I have never watched him race yet, its a 04 spec v, runs 250hp and 200 tq, supposed to be a heck of a contender

here are some links for info
http://www.theracesite.com/index.cfm?pagetype=2&form_article=5565

http://www.nissanperformancemag.com/may03/cunningham/

it amazes me, how "stock" they are running, i was just thinking how close i could get to their car, i just want to preserve the interior on mine so, the rollcage is out heheh

but how do they get 250hp, somehow they sacrificed torque, cause just intake header exaust will get you over 200 on both, i am guessing cams?

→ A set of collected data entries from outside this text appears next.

-- ==== Sys2Proof/Machine/Kite.lean ====
section
/-! DEFINITION. Kite microcode: box and triangle tests and the microinstructions of R389, and how Kites take and give up
rays (R385, R387 to R392, R394). -/

namespace Sys2Proof.Machine

/-! ### FP32 arithmetic in RNE with subnormals kept -/

def kRound (v : FV) : Nat := (fp32.round mRNE false v).1
def kAdd (a b : Nat) : Nat := kRound ((fp32.decode a).add mRNE (fp32.decode b)).1
def kSub (a b : Nat) : Nat := kRound ((fp32.decode a).add mRNE (fp32.decode b).flip).1
def kMul (a b : Nat) : Nat := kRound ((fp32.decode a).mul (fp32.decode b)).1
def kFma (a b c : Nat) : Nat := kRound ((fp32.decode a).fma mRNE (fp32.decode b) (fp32.decode c)).1
def kNeg (a : Nat) : Nat := if a / 2 ^ 31 % 2 == 1 then a - 2 ^ 31 else a + 2 ^ 31
def kRcp (a : Nat) : Nat := kRound (frcpV (fp32.decode a)).1
def kNan (a : Nat) : Bool := (fp32.decode a).isNan
def kPick (isMax : Bool) (a b : Nat) : Nat := (fpPick fp32 false isMax a b).1

/-- a ≤ b, false with any NaN. -/
def kLe (a b : Nat) : Bool := ((fp32.decode a).cond 3 (fp32.decode b)).1

def kOne : Nat := 0x3F800000
def kInf : Nat := 0x7F800000
def kNegInf : Nat := 0xFF800000

/-- Vectors of three components. -/
def at3 (v : List Nat) (i : Nat) : Nat := v.getD i 0
def kCross (a b : List Nat) : List Nat :=
  [(1, 2), (2, 0), (0, 1)].map fun (i, j) => kFma (at3 a i) (at3 b j) (kNeg (kMul (at3 a j) (at3 b i)))
def kDot (a b : List Nat) : Nat := kFma (at3 a 2) (at3 b 2) (kFma (at3 a 1) (at3 b 1) (kMul (at3 a 0) (at3 b 0)))
def kSub3 (a b : List Nat) : List Nat := (List.range 3).map fun i => kSub (at3 a i) (at3 b i)

/-! ### The ray a test uses (R391) -/

/-- Entry (r, c) of the matrix of an instance copy. -/
def instM (l : Layout) (ic : List Byte) (r c : Nat) : Nat := bytesNat ic (l.xformOff + 16 * r + 4 * c) 4

/-- The origin and direction of a ray, carried into object space under INST. -/
def testRay (l : Layout) (r : Ray) : List Nat × List Nat :=
  if r.inst then
    let m := instM l r.icopy
    let o := (List.range 3).map fun i =>
      kFma (m i 0) (at3 r.origin 0) (kFma (m i 1) (at3 r.origin 1) (kFma (m i 2) (at3 r.origin 2) (m i 3)))
    let d := (List.range 3).map fun i =>
      kFma (m i 0) (at3 r.dir 0) (kFma (m i 1) (at3 r.dir 1) (kMul (m i 2) (at3 r.dir 2)))
    (o, d)
  else (r.origin, r.dir)

/-! ### Boxes (R385, R390) -/

/-- The six bounds of box i. -/
def boxOf (l : Layout) (buf : List Byte) (i : Nat) : List Nat :=
  if l.boxFmt == 1 then (List.range 6).map fun j => bytesNat buf (l.boxOff + 24 * i + 4 * j) 4
  else (List.range 6).map fun j =>
    let a := j % 3
    let g := fp32.decode (bytesNat buf (l.frameOff + 4 * a) 4)
    let e := sext 8 (byteN buf (l.frameOff + 12 + a))
    let q : FV := .fin false (byteN buf (l.boxOff + 6 * i + j)) e
    let mode := if j < 3 then mRDN else mRUP
    (fp32.round mode false (g.add mode q).1).1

and would their upgraded fuel system actually ad that much hp?

Just thinking aloud

Chris


----------



## Katana200sx (May 13, 2002)

has to do with compression ratio, ports on the heads, lighter valvetrain, cams, prolly a custom intake manifold, etc, etc.


----------



## chrispy (Jun 26, 2003)

i dont see any change to heads or intake manifold

valvetrain yeah, cams, probably

how does a lighter valvetrain affect the hp to tq ratio?

Chris


----------



## Katana200sx (May 13, 2002)

lighter components means it takes less energy to make them do their work


----------



## chrispy (Jun 26, 2003)

i understand that, but i dont see why a lighter componet would increase horsepower at the loss of torque is my thoughts

chris


----------



## muphasta (Aug 12, 2002)

Ask the underpants gnomes. 
step 1: collect underpants
step 2:
step 3: Profit

but here, it is:
Step 1: make race car
Step 2: 
Step 3: lots more HP and Tq than our cars, but 50 more horses than pound feet of tq


----------



## Katana200sx (May 13, 2002)

its just got to do with the way the engine is made. hondas bc of the vtec make a ton of hp but not alot of torque....diesels can sometimes make 500hp and 1000 ft/lbs of torque. i can tell you why exactly but its all in the engineering of the engine


----------



## chrispy (Jun 26, 2003)

i unerstand alot about that stuff
but he runs a spec v engine, and with nothing but intake headers and exaust you get about 200tq

they have obviously done more than that, but i was wondering how they got that much hp, with no more torque, my only guess is the cam's, but i dont understand how a cam effects the hp to tq ratio, or if th


----------



## chrispy (Jun 26, 2003)

ere is another way to give up tq for hp?


----------



## barnoun (May 7, 2002)

chrispy said:


> *ere is another way to give up tq for hp? *


exactly. After a certain rpm, you make more hp than torque. Lighter internals allow the engine to rev quicker, and at higher rpms(where more power can be made) for longer periods of time than stock engines can. There's a good article on nissanperformancemag.com that fully explains how cams work and make power. I think you'll find it a good read.


----------



## V Dude (Oct 22, 2002)

I noticed there was a little flame or sparks coming out of the side of Spec V Cunningham was racing. What was up with that?


----------



## Katana200sx (May 13, 2002)

probably running a little on the rich side. it's just unused fuel burning up in the pipe. his car doesnt have a cat or muffler either


----------



## chrispy (Jun 26, 2003)

yeah, they custom designed the exaust, goes out to the passengers side, when they are driving and shift down, unused fuel gets burnt late, and you get fire 

you can see it on many race cars if you look at the right time, my father has dozens of pictures from overcast days and other lowlight races where the flames really show up


----------



## Guest (Jul 22, 2003)

They use an engine mgt system like Motec, high octane race fuel, new cams, open exhaust, open intake, balanced, polished, possibly high compression pistons, and all the other good mods they can make per the rules. From what I understand they have done a lot of developement on the engine and can easily get more power at the expence of reliability. All the cars are pretty well developed for that series.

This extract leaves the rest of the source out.